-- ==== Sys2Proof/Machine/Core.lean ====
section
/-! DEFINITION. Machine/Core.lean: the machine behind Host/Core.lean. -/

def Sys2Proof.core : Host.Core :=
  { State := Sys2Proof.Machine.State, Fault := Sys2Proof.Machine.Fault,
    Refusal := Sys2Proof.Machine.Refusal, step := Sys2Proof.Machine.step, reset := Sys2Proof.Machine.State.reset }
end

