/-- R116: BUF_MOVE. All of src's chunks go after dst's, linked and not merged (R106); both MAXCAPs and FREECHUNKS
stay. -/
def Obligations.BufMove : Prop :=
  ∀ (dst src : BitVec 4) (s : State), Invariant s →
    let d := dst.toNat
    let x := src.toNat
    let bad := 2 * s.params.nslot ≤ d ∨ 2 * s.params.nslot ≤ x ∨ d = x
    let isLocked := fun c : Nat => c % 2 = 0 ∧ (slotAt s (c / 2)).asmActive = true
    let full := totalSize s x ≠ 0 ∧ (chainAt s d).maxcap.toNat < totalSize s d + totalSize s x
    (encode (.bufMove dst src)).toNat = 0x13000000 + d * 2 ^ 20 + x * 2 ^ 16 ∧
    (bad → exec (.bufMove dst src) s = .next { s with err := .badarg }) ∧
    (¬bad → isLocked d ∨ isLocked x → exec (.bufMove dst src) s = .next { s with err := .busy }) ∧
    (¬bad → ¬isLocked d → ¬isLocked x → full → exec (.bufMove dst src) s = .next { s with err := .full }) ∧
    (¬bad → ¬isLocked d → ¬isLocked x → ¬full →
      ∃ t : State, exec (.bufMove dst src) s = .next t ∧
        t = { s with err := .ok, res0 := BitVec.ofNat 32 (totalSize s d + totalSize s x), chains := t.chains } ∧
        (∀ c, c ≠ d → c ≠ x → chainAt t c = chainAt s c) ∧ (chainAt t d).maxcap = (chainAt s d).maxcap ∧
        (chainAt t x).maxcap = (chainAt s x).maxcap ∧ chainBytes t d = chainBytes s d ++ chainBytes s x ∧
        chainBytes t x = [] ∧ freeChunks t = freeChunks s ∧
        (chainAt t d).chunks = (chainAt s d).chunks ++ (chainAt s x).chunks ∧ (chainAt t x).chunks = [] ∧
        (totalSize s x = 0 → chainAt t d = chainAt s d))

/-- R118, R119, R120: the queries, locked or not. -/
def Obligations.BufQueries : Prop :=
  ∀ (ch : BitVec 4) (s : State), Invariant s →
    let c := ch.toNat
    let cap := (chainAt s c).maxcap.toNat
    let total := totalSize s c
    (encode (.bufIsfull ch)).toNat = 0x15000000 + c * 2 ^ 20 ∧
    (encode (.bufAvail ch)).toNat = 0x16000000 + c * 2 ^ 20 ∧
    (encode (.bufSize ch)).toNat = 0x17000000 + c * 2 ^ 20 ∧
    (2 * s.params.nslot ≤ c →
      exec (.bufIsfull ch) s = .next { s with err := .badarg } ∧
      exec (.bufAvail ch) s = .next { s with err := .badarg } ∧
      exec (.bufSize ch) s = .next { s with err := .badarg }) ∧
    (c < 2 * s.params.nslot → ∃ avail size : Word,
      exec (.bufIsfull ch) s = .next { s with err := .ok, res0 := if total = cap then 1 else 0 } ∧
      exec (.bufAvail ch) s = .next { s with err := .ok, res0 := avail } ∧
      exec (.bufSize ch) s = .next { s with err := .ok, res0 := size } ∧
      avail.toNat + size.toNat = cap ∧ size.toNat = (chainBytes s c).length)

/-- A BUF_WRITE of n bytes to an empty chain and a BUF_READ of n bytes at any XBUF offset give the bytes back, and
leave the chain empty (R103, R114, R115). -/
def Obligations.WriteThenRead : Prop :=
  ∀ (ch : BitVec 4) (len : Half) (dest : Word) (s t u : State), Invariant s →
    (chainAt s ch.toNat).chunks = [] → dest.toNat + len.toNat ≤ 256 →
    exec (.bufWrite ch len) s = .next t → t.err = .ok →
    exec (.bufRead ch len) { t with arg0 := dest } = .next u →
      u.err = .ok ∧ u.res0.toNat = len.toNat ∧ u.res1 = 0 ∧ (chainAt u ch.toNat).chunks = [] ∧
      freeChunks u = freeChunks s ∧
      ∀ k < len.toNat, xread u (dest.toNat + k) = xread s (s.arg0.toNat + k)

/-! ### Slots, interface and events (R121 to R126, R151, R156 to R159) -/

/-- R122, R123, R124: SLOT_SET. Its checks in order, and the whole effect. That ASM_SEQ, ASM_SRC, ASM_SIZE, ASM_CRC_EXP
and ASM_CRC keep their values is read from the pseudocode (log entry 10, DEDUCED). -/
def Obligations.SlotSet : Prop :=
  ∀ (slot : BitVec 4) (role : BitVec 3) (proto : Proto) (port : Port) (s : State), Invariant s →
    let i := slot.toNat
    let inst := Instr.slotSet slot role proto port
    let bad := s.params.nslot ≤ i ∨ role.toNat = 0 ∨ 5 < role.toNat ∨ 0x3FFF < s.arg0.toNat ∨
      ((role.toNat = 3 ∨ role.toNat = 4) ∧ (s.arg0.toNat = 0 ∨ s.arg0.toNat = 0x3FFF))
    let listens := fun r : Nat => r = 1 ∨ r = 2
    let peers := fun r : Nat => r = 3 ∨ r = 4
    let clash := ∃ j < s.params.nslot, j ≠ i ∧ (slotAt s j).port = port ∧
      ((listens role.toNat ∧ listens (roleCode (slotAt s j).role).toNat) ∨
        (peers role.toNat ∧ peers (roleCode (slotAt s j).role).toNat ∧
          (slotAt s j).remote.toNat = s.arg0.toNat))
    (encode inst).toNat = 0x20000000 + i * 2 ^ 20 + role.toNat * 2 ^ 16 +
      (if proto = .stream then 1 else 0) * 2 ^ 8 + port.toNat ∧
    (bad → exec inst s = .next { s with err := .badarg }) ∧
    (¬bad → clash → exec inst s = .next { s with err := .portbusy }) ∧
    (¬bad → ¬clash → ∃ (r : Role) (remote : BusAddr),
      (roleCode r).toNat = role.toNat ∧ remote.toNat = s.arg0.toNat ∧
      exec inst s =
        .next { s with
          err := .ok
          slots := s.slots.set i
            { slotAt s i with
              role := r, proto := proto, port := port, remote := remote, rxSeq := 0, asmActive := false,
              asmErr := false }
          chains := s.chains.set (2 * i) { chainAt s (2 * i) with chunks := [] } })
============================================================
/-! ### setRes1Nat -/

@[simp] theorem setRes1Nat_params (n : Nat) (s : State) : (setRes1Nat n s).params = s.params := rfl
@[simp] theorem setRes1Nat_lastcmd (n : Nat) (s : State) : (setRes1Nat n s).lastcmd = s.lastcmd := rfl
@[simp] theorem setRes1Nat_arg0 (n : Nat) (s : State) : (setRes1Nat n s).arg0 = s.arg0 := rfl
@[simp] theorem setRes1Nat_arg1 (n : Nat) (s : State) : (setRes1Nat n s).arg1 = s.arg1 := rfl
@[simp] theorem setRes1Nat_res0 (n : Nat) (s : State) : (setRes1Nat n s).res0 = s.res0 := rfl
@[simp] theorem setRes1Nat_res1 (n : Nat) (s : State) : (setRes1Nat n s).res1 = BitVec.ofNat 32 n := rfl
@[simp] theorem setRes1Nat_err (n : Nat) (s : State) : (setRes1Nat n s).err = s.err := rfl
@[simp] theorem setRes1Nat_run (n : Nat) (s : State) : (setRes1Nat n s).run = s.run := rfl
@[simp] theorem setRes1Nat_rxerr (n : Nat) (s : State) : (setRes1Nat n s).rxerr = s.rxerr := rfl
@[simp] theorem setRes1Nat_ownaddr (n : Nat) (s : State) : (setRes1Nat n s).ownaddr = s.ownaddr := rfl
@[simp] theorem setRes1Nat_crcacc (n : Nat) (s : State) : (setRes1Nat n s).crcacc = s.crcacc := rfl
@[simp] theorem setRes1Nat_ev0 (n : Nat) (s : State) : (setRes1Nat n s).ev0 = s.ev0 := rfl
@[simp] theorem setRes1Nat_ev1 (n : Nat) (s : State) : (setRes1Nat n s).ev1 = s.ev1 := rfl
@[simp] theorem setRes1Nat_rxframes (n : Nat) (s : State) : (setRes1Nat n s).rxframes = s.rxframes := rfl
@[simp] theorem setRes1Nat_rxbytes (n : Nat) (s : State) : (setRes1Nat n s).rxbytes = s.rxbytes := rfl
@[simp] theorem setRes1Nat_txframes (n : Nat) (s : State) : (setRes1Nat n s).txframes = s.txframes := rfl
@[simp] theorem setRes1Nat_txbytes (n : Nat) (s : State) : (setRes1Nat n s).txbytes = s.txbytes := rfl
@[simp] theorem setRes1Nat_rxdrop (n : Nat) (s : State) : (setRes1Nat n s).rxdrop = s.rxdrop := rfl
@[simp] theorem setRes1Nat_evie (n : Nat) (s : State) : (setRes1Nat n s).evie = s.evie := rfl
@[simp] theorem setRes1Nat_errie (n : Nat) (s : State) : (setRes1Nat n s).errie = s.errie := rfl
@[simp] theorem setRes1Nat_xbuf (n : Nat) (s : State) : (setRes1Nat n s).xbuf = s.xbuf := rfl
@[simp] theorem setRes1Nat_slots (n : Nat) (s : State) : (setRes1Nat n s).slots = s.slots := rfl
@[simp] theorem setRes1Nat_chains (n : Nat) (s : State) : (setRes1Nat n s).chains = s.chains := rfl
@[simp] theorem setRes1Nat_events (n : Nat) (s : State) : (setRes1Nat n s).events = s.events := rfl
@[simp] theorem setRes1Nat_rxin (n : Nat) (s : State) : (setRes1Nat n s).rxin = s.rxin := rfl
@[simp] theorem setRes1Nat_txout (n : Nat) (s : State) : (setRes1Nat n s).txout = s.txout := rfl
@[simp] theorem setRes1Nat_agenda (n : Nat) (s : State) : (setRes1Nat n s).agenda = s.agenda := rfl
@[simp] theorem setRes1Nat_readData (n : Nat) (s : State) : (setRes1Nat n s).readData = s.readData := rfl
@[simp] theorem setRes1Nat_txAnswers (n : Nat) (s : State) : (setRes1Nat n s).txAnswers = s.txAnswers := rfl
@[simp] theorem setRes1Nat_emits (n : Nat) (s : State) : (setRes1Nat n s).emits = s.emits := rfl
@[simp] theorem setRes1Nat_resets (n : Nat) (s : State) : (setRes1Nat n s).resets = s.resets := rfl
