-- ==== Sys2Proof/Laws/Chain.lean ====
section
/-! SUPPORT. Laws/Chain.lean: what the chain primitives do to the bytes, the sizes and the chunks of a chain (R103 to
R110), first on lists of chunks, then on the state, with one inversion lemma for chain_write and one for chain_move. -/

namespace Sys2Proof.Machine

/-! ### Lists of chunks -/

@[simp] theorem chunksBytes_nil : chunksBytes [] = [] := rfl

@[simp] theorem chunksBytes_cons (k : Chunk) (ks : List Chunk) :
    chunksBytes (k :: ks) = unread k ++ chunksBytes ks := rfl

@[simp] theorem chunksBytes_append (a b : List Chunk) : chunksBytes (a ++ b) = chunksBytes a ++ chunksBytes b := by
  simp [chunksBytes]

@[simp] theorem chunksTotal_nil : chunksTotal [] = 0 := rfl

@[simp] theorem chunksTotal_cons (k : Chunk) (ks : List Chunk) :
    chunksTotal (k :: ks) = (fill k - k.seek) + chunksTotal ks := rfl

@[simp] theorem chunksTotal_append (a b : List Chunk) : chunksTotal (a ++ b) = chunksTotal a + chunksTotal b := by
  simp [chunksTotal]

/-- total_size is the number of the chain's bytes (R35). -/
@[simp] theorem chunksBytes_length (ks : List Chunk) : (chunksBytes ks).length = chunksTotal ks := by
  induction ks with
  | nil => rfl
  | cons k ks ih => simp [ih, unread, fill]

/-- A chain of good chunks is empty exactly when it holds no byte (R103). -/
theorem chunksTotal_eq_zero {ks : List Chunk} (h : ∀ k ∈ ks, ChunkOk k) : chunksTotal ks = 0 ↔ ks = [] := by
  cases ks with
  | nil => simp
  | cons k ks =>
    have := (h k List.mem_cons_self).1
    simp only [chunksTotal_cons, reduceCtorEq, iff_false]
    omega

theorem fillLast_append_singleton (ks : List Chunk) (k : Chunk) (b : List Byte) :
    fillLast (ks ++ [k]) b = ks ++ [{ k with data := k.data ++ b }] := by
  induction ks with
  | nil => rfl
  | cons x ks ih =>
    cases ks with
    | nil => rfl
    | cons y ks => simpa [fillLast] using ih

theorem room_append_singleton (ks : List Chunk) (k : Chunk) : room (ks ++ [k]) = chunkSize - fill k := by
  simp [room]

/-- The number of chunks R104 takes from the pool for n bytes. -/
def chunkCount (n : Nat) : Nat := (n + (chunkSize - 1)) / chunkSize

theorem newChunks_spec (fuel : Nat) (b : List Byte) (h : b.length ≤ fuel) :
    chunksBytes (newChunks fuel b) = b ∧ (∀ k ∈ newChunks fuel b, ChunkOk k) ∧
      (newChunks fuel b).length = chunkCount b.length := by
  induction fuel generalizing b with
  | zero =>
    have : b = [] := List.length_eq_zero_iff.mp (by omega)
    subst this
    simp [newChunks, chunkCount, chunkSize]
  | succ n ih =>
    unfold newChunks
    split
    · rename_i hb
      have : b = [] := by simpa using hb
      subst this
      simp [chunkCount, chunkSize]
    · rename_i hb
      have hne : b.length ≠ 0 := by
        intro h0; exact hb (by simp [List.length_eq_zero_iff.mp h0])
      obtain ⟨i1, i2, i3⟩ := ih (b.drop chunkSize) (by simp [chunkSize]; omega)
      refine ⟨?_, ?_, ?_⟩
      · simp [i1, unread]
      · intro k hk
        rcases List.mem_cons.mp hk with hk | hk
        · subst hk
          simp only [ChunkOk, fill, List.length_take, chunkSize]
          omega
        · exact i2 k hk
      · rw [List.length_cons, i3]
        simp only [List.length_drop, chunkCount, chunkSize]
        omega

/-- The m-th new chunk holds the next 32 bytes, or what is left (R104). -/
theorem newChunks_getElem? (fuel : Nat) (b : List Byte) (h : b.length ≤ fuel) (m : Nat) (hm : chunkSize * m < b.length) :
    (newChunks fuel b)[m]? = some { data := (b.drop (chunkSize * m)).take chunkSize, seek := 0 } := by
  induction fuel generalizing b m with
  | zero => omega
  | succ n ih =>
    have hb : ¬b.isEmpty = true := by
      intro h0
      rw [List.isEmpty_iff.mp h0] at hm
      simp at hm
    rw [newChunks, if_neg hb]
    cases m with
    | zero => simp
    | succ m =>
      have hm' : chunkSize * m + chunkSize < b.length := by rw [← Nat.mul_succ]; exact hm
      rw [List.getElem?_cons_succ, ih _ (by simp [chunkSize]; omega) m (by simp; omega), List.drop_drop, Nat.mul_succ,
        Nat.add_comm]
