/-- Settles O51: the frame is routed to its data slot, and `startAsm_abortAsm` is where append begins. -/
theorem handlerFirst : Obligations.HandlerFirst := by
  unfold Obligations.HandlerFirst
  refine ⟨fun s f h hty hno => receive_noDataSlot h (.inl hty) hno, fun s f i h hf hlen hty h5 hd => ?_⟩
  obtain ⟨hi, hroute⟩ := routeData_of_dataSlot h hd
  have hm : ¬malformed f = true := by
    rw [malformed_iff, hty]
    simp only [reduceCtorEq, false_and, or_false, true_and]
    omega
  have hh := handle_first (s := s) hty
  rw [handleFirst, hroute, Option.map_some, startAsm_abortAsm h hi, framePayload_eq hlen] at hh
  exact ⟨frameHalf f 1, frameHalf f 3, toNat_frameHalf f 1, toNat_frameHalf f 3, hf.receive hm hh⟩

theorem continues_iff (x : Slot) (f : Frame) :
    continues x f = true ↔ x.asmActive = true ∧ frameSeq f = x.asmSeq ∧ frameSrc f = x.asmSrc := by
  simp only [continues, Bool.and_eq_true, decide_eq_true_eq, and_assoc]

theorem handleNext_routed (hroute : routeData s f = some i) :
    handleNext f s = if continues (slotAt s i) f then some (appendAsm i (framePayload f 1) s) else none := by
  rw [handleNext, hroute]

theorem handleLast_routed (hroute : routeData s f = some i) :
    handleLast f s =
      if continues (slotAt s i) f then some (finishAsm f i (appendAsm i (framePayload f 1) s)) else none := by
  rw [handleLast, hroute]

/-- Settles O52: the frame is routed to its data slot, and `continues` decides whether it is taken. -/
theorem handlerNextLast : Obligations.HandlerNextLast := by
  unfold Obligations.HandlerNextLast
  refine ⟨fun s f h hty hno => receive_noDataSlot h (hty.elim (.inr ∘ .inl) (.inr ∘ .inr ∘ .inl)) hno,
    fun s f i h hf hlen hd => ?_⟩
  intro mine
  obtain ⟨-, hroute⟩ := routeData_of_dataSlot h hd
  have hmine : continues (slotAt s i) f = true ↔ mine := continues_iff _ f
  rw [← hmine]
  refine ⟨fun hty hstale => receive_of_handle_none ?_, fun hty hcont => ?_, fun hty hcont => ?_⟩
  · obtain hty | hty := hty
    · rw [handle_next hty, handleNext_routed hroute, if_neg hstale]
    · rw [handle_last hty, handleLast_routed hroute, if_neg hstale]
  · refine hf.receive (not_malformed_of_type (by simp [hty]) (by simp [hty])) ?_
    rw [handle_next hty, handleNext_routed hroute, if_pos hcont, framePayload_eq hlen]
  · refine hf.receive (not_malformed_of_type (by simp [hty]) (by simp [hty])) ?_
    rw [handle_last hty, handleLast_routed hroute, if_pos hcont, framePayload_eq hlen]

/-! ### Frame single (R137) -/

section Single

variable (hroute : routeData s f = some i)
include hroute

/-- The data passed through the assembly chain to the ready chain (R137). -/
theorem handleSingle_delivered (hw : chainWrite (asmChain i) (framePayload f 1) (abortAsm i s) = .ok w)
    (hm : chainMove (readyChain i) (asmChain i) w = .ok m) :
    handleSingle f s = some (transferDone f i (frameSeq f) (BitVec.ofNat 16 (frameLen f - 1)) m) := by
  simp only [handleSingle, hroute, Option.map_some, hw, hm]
============================================================
- _Try it_:
In the records above, how many lines hold "proto"? Only the number is wanted.

- _Answer to the exercise_:
4